* **WHAT IS BEING ASKED**
Filter the records below down to lines containing "withdrawn".

* **SUPPLIED INFORMATION**
---------------

-- ==== Sys2Proof/Machine/Holding.lean ====
section
/-! DEFINITION. Holding (Chapter 3) and INSPECT (Chapter 1): RELEASE, RETAIN, DESCRIBE, INSPECT. -/

namespace Sys2Proof.Machine

/-- A RELEASE that passes its checks (R60). The handle's pool is k. -/
def releaseHandle (p : Port) (e : Entry) (s : State) (h : HandleNo) (k : PoolId) : State :=
  let r := s.record h
  let left := r.hold p - 1
  let s1 := (if left = 0 then s.lowerCharge k h p else s).writeRecord h (r.setHold p left)
  let d := s1.disposeIfDone h
  d.1.answer p e .ok
    { res1 := word left, res2 := flagWord (decide (d.2 ≠ .notDisposed))
      res3 := d.2.code, res4 := d.2.waiter }

/-- RELEASE once taken from an ONLINE port (R59, R60). -/
def releaseBody (p : Port) (e : Entry) (s : State) : State :=
  s.withToken p e fun h k => releaseHandle p e s h k

/-- RELEASE (R59, R60). -/
def execRelease (p : Port) (s : State) : Host.Outcome State Fault Refusal :=
  .next (s.takeCommand p (· == Code.release) (releaseBody p))

/-- RETAIN once taken from an ONLINE port (R62). -/
def retainBody (p : Port) (e : Entry) (s : State) : State :=
  s.withToken p e fun h _ =>
    let r := s.record h
    if r.hold p = 7 then s.answer p e .holdLimit
    else (s.writeRecord h (r.setHold p (r.hold p + 1))).answer p e .ok { res1 := word (r.hold p + 1) }

/-- RETAIN (R62). -/
def execRetain (p : Port) (s : State) : Host.Outcome State Fault Refusal :=
  .next (s.takeCommand p (· == Code.retain) (retainBody p))

/-- DESCRIBE once taken from an ONLINE port (R63). -/
def describeBody (p : Port) (e : Entry) (s : State) : State :=
  s.withToken p e fun h _ =>
    let r := s.record h
    (s.writeRecord h { r with length := e.arg1, tag := e.arg2 }).answer p e .ok
      { res1 := r.length, res2 := r.tag }

/-- DESCRIBE (R63). -/
def execDescribe (p : Port) (s : State) : Host.Outcome State Fault Refusal :=
  .next (s.takeCommand p (· == Code.describe) (describeBody p))

/-- INSPECT once taken from an ONLINE port (R20). -/
def inspectBody (p : Port) (e : Entry) (s : State) : State :=
  match handleArg e.arg0 with
  | none => s.answer p e .badArg
  | some h =>
    let r := s.record h
    if !r.verifies then s.answerFault p e h
    else s.answer p e .ok { res1 := r.recordWord, res2 := r.holdsWord, res3 := r.length, res4 := r.tag }

/-- INSPECT (R20). -/
def execInspect (p : Port) (s : State) : Host.Outcome State Fault Refusal :=
  .next (s.takeCommand p (· == Code.inspect) (inspectBody p))

end Sys2Proof.Machine
end

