/-! ### Invariants -/

/-- The handle table keeps its canonical form. -/
def Obligations.TableStaysCanonical : Prop :=
  ∀ s t : State, TableInv s → step s = .next t → TableInv t

/-- The queues stay within their capacities, and a port has a reserved slot exactly when it has its one wait-list
entry (R50, R66, R98, R102, R105). -/
def Obligations.CapacitiesAreKept : Prop :=
  ∀ s t : State, CapacityInv s → step s = .next t → CapacityInv t

/-- What the part keeps for a port it keeps for an ONLINE port only (R66, R117, R135). -/
def Obligations.OnlyOnlinePortsAreServed : Prop :=
  ∀ s t : State, MembershipInv s → step s = .next t → MembershipInv t

/-- Records, pools, stacks and inbound queues go on agreeing with one another (R2, R21, R24, R27, R69). -/
def Obligations.RecordsAndPoolsAgree : Prop :=
  ∀ s t : State, StructureInv s → step s = .next t → StructureInv t

/-- The charges go on counting the holdings, and the shadow charges the holdings below the pointer (R22, R89). -/
def Obligations.ChargesCountTheHoldings : Prop :=
  ∀ s t : State, StructureInv s → ChargeInv s → step s = .next t → ChargeInv t

/-- A hold that the sweep has set to 0 stays 0 until the port joins again (R117). -/
def Obligations.SweptPortsHoldNothing : Prop :=
  ∀ s t : State, StructureInv s → MembershipInv s → SweptInv s → step s = .next t → SweptInv t

/-- The invariants hold at reset. -/
def Obligations.ResetStateMeetsTheInvariants : Prop :=
  TableInv State.reset ∧ CapacityInv State.reset ∧ MembershipInv State.reset
    ∧ StructureInv State.reset ∧ ChargeInv State.reset ∧ SweptInv State.reset
end

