/-! ### sweepFault -/

@[simp] theorem sweepFault_device (s : State) (h : HandleNo) : (s.sweepFault h).device = s.device := by
  simp [State.sweepFault]

@[simp] theorem sweepFault_rstAsserted (s : State) (h : HandleNo) : (s.sweepFault h).rstAsserted = s.rstAsserted := by
  simp [State.sweepFault]

@[simp] theorem sweepFault_era (s : State) (h : HandleNo) : (s.sweepFault h).era = s.era := by
  simp [State.sweepFault]

@[simp] theorem sweepFault_divider (s : State) (h : HandleNo) : (s.sweepFault h).divider = s.divider := by
  simp [State.sweepFault]

@[simp] theorem sweepFault_buses (s : State) (h : HandleNo) : (s.sweepFault h).buses = s.buses := by
  simp [State.sweepFault]

@[simp] theorem sweepFault_pending (s : State) (h : HandleNo) : (s.sweepFault h).pending = s.pending := by
  simp [State.sweepFault]

@[simp] theorem sweepFault_lease (s : State) (h : HandleNo) : (s.sweepFault h).lease = s.lease := by
  simp [State.sweepFault]

@[simp] theorem sweepFault_lastGranted (s : State) (h : HandleNo) : (s.sweepFault h).lastGranted = s.lastGranted := by
  simp [State.sweepFault]

/-! ### answerFault -/

@[simp] theorem answerFault_device (s : State) (p : Port) (e : Entry) (h : HandleNo) : (s.answerFault p e h).device = s.device := by
  simp [State.answerFault]

@[simp] theorem answerFault_rstAsserted (s : State) (p : Port) (e : Entry) (h : HandleNo) : (s.answerFault p e h).rstAsserted = s.rstAsserted := by
  simp [State.answerFault]

@[simp] theorem answerFault_era (s : State) (p : Port) (e : Entry) (h : HandleNo) : (s.answerFault p e h).era = s.era := by
  simp [State.answerFault]

@[simp] theorem answerFault_divider (s : State) (p : Port) (e : Entry) (h : HandleNo) : (s.answerFault p e h).divider = s.divider := by
  simp [State.answerFault]

@[simp] theorem answerFault_buses (s : State) (p : Port) (e : Entry) (h : HandleNo) : (s.answerFault p e h).buses = s.buses := by
  simp [State.answerFault]

@[simp] theorem answerFault_pending (s : State) (p : Port) (e : Entry) (h : HandleNo) : (s.answerFault p e h).pending = s.pending := by
  simp [State.answerFault]

@[simp] theorem answerFault_lease (s : State) (p : Port) (e : Entry) (h : HandleNo) : (s.answerFault p e h).lease = s.lease := by
  simp [State.answerFault]

@[simp] theorem answerFault_lastGranted (s : State) (p : Port) (e : Entry) (h : HandleNo) : (s.answerFault p e h).lastGranted = s.lastGranted := by
  simp [State.answerFault]

/-! ### dropAll -/

@[simp] theorem dropAll_device (s : State) (p : Port) (fuel : Nat) : ((State.dropAll p fuel s).1).device = s.device := by
  induction fuel generalizing s with
  | zero => rfl
  | succ n ih =>
    unfold State.dropAll; dsimp only; split
    · rfl
    · split <;> simp [ih]

@[simp] theorem dropAll_rstAsserted (s : State) (p : Port) (fuel : Nat) : ((State.dropAll p fuel s).1).rstAsserted = s.rstAsserted := by
  induction fuel generalizing s with
  | zero => rfl
  | succ n ih =>
    unfold State.dropAll; dsimp only; split
    · rfl
    · split <;> simp [ih]

@[simp] theorem dropAll_era (s : State) (p : Port) (fuel : Nat) : ((State.dropAll p fuel s).1).era = s.era := by
  induction fuel generalizing s with
  | zero => rfl
  | succ n ih =>
    unfold State.dropAll; dsimp only; split
    · rfl
    · split <;> simp [ih]

@[simp] theorem dropAll_divider (s : State) (p : Port) (fuel : Nat) : ((State.dropAll p fuel s).1).divider = s.divider := by
  induction fuel generalizing s with
  | zero => rfl
  | succ n ih =>
    unfold State.dropAll; dsimp only; split
    · rfl
    · split <;> simp [ih]

@[simp] theorem dropAll_buses (s : State) (p : Port) (fuel : Nat) : ((State.dropAll p fuel s).1).buses = s.buses := by
  induction fuel generalizing s with
  | zero => rfl
  | succ n ih =>
    unfold State.dropAll; dsimp only; split
    · rfl
    · split <;> simp [ih]

@[simp] theorem dropAll_pending (s : State) (p : Port) (fuel : Nat) : ((State.dropAll p fuel s).1).pending = s.pending := by
  induction fuel generalizing s with
  | zero => rfl
  | succ n ih =>
    unfold State.dropAll; dsimp only; split
    · rfl
    · split <;> simp [ih]

@[simp] theorem dropAll_lease (s : State) (p : Port) (fuel : Nat) : ((State.dropAll p fuel s).1).lease = s.lease := by
  induction fuel generalizing s with
  | zero => rfl
  | succ n ih =>
    unfold State.dropAll; dsimp only; split
    · rfl
    · split <;> simp [ih]

@[simp] theorem dropAll_lastGranted (s : State) (p : Port) (fuel : Nat) : ((State.dropAll p fuel s).1).lastGranted = s.lastGranted := by
  induction fuel generalizing s with
  | zero => rfl
  | succ n ih =>
    unfold State.dropAll; dsimp only; split
    · rfl
    · split <;> simp [ih]
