theorem describeBody_answers : Answers p e s (describeBody p e s) := by
  refine withToken_answers fun h k hv => ?_
  exact (Change.write s h { s.record h with length := e.arg1, tag := e.arg2 }
    fun _ hq => .inr ⟨hv, hq⟩).changes.answers p e _ _

theorem inspectBody_answers : Answers p e s (inspectBody p e s) := by
  rw [inspectBody]
  split
  · exact .now s p e _ _
  · next h hh =>
    dsimp only
    split
    · exact answerFault_answers s p e h
    · exact .now s p e _ _

theorem sendTo_answers {x : Port} {h : HandleNo} {k : PoolId} (hp : Online s p) (hx : Online s x)
    (hv : (s.record h).verifies = true) (room : (s.member x).inbound.size < 32) :
    Answers p e s (sendTo p x e s h k) := by
  have lowered := lowered_changes (s := s) (k := k) (h := h) (p := p)
    (c := (if e.flagA then (s.record h).hold p else (s.record h).hold p - 1) = 0)
    (r := { (s.record h).setHold p (if e.flagA then (s.record h).hold p else (s.record h).hold p - 1) with
      transit := (s.record h).transit + 1 }) (setHold_givesNoHold hp hv _)
  refine (lowered.andThen (Change.addDelivery _ x _ _ (lowered.online hx) ?_).changes).answers p e _ _
  rw [writeRecord_member]
  repeat' split
  all_goals exact room

theorem sendBody_answers (hp : Online s p) : Answers p e s (sendBody p e s) := by
  refine withToken_answers fun h k hv => ?_
  rw [sendChecks]
  split
  · exact .now s p e _ _
  · next x hx =>
    repeat' split
    case isFalse.isFalse.isFalse.isFalse _ online room _ =>
      exact sendTo_answers hp (by simpa [isOnline_iff] using online) hv (by omega)
    all_goals exact .now s p e _ _

theorem acceptDelivery_answers {d : Delivery} {cl : DeliveryClass} (hp : Online s p)
    (hv : (s.record (tokenHandle d.token)).verifies = true) : Answers p e s (acceptDelivery p e s d cl) := by
  have popped := (Change.popDelivery s p).changes
  have written := popped.andThen (Change.write (s.popDelivery p) (tokenHandle d.token)
    { (s.record (tokenHandle d.token)).setHold p ((s.record (tokenHandle d.token)).hold p + 1) with
      transit := (s.record (tokenHandle d.token)).transit - 1 }
    (setHold_givesNoHold (s := s.popDelivery p) (popped.online hp) hv _)).changes
  refine Changes.answers ?_ p e _ _
  split
  · split
    · exact written.andThen (raiseCharge_changes _ _ _ p)
    · exact written
  · exact written

theorem takeBody_answers (hp : Online s p) : Answers p e s (takeBody p e s) := by
  rw [takeBody]
  split
  · exact .now s p e _ _
  · next d cl hd =>
    dsimp only
    split
    · exact answerFault_answers s p e _
    · next hv =>
      split
      · exact .now s p e _ _
      · exact acceptDelivery_answers hp (by simpa using hv)

theorem size_tail_le (q : Inbound) : q.tail.size ≤ q.size := by
  rcases hc : q.chosen with _ | ⟨d, c⟩
  · rw [Inbound.chosen_none.1 hc]; rfl
  · have := Inbound.size_tail hc; omega

theorem popDelivery_size_le (s : State) (p q : Port) :
    ((s.popDelivery p).member q).inbound.size ≤ (s.member q).inbound.size := by
  by_cases hq : q = p
  · subst hq; rw [popDelivery_member_self]; exact size_tail_le _
  · rw [popDelivery_member_ne s hq]

theorem refuseBody_answers : Answers p e s (refuseBody p e s) := by
  have popped := (Change.popDelivery s p).changes
  rw [refuseBody]
  split
  · exact .now s p e _ _
  · next d cl hd =>
    dsimp only
    split
    · exact answerFault_answers s p e _
    · next hv =>
      split
      · next ret =>
        simp only [returnable, State.isOnline, Bool.and_eq_true, decide_eq_true_eq] at ret
        obtain ⟨⟨-, online⟩, room⟩ := ret
        exact (popped.andThen (Change.addDelivery _ d.sender ⟨d.token, p, .returned⟩ cl (popped.online online)
          (lt_of_le_of_lt (popDelivery_size_le s p _) room)).changes).answers p e _ _
      · exact (popped.andThen (lowerTransit_changes (s := s.popDelivery p) (by simpa using hv))).answers p e _ _

/-! ### Pools, the recount and the lease -/

theorem watchBody_answers (hp : Online s p) : Answers p e s (watchBody p e s) := by
  have arm : ∀ (k : PoolId) (n : Nat), Changes s
      (s.updPool k fun q => { q with watches := q.watches.set p.val (some n) p.isLt }) := by
    refine fun k n => updPool_changes ⟨rfl, rfl, fun x => ?_, fun _ => .inl, fun _ => .inl⟩
    rw [watches_set]
    split
    · next hx => exact .inr (.inr (hx ▸ hp))
    · exact .inl rfl
  rw [watchBody]
  split
  · exact .now s p e _ _
  · next k hk =>
    split
    · exact .now s p e _ _
    · exact .now s p e _ _
    · split
      · exact .now s p e _ _
      · rw [armWatch]
        split
        · exact ((arm k _).andThen (fireWatch_changes _ k p)).answers p e _ _
        · exact (arm k _).answers p e _ _

theorem unwatchBody_answers : Answers p e s (unwatchBody p e s) := by
  rw [unwatchBody]
  split
  · exact .now s p e _ _
  · exact (updPool_changes (disarmed_follows s _ p)).answers p e _ _

theorem cancelBody_answers : Answers p e s (cancelBody p e s) := by
  rcases hw : s.waitEntryOf p with _ | ⟨k, w⟩
  · rw [cancelBody_none e hw]; exact .now s p e _ _
  · rw [cancelBody_some e hw]; exact (Change.cancel s p k w hw).changes.answers p e _ _

theorem poolstatBody_answers : Answers p e s (poolstatBody p e s) := by
  rw [poolstatBody]
  repeat' split
  all_goals exact .now s p e _ _

theorem surveyBody_answers : Answers p e s (surveyBody p e s) := .now s p e _ _

theorem unknownBody_answers : Answers p e s (unknownBody p e s) := .now s p e _ _

theorem leaseBody_answers (hp : Online s p) : Answers p e s (leaseBody p e s) := by
  have held : ∀ d, Changes s { s with lease := .held p d } := by
    refine fun d => (Change.lease s _ fun q r hq => ?_).changes
    cases hq
    exact .inl hp
  rw [leaseBody]
  split
  · exact .now s p e _ _
  · split
    · exact (held _).answers p e _ _
    · split
      · exact (held _).answers p e _ _
      · exact .now s p e _ _

theorem unleaseBody_answers : Answers p e s (unleaseBody p e s) := by
  have vacant : Changes s { s with lease := .vacant } :=
    (Change.lease s .vacant fun q r hq => by cases hq).changes
  rw [unleaseBody]
  split
  · exact .now s p e _ _
  · split
    · exact vacant.answers p e _ _
    · exact .now s p e _ _

theorem created_keepsNothing (first count : Nat) : (PoolRec.created first count).KeepsNothing :=
  ⟨rfl, fun x => by simp [PoolRec.created, PoolRec.unconfigured], rfl, rfl⟩

theorem createBody_answers : Answers p e s (createBody p e s) := by
  rw [createBody]
  split
  · exact .now s p e _ _
  · next k hk =>
    split
    · exact .now s p e _ _
    split
    · exact .now s p e _ _
    split
    · exact .now s p e _ _
    next hu =>
    rw [createOver]
    split
    · split
      · exact answerFault_answers s p e _
      · exact .now s p e _ _
    · refine ((freeAll_changes k _ s).andThen (Change.renew _ k _ ?_ (created_keepsNothing _ _)).changes).answers
        p e _ _
      rw [freeAll_pool, not_not.1 hu]
      simp

theorem quotaBody_answers : Answers p e s (quotaBody p e s) := by
  rw [quotaBody]
  repeat' split
  case h_1.isFalse.isFalse.isFalse =>
    exact (updPool_changes (follows_of_same rfl rfl rfl rfl rfl)).answers p e _ _
  all_goals exact .now s p e _ _

theorem closing_pool (s : State) (k : PoolId) (ws : List WaitEntry) :
    ((s.turnAwayAll ws).updPool k PoolRec.closing).pool k = (s.pool k).closing := by
  rw [updPool_pool_self, State.pool, turnAwayAll_pools, ← State.pool]

theorem closeBody_answers (hp : Online s p) : Answers p e s (closeBody p e s) := by
  rw [closeBody]
  split
  · exact .now s p e _ _
  · next k hk =>
    split
    · exact .now s p e _ _
    split
    · exact .now s p e _ _
    · exact .now s p e _ _
    have closed := (Change.close s k).changes
    rw [closeActive]
    split
    · refine (closed.andThen (teardown_changes ?_)).answers p e _ _
      rw [closing_pool]
      simp [PoolRec.closing]
    · refine (closed.andThen (updPool_changes ⟨rfl, rfl, fun _ => .inl rfl, fun x hx => ?_, fun _ => .inl⟩)).answers
        p e _ _
      cases hx
      exact .inr (closed.online hp)

theorem recountBody_answers (hp : Online s p) : Answers p e s (recountBody p e s) := by
  rw [recountBody]
  split
  · exact .now s p e _ _
  · next k hk =>
    dsimp only
    repeat' split
    case isFalse.isFalse.isFalse =>
      refine (updPool_changes ⟨rfl, rfl, fun _ => .inl rfl, fun _ => .inl, fun x hx => ?_⟩).answers p e _ _
      cases hx
      exact .inr hp
    all_goals exact .now s p e _ _

theorem retireFree_answers (h : HandleNo) (k : PoolId) : Answers p e s (retireFree p e s h k) :=
  ((updPool_changes (follows_of_same rfl rfl rfl rfl rfl)).andThen (writeBlank_changes _ h _ _)).answers p e _ _

theorem lowerIfHeld_changes (s : State) (k : PoolId) (h : HandleNo) (r : HandleRec) (q : Port) :
    Changes s (s.lowerIfHeld k h r q) := by
  rw [State.lowerIfHeld]
  split
  · exact .refl s
  · exact lowerCharge_changes s k h q

theorem retireInUse_answers (h : HandleNo) (k : PoolId) : Answers p e s (retireInUse p e s h k) := by
  have lowered := (((lowerIfHeld_changes s k h (s.record h) 0).andThen
    (lowerIfHeld_changes _ k h (s.record h) 1)).andThen (lowerIfHeld_changes _ k h (s.record h) 2)).andThen
      (lowerIfHeld_changes _ k h (s.record h) 3)
  have withdrawn := (lowered.andThen (writeBlank_changes _ h (.retired k .admin) ((s.record h).gen + 1))).andThen
    (Change.removeDeliveries _ h).changes
  exact ((withdrawn.andThen (updPool_changes (k := k) (f := fun q => { q with retired := q.retired + 1 })
    (follows_of_same rfl rfl rfl rfl rfl))).andThen (drainTest_changes _ k)).answers p e _ _

theorem retireBody_answers : Answers p e s (retireBody p e s) := by
  refine withHandle_answers fun h hv => ?_
  split
  · exact .now s p e _ _
  · exact .now s p e _ _
  · exact retireFree_answers h _
  · exact retireInUse_answers h _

---------------

* **SOLUTION FOR THIS PROBLEM**
  have withdrawn := (lowered.andThen (writeBlank_changes _ h (.retired k .admin) ((s.record h).gen + 1))).andThen
  exact ((withdrawn.andThen (updPool_changes (k := k) (f := fun q => { q with retired := q.retired + 1 })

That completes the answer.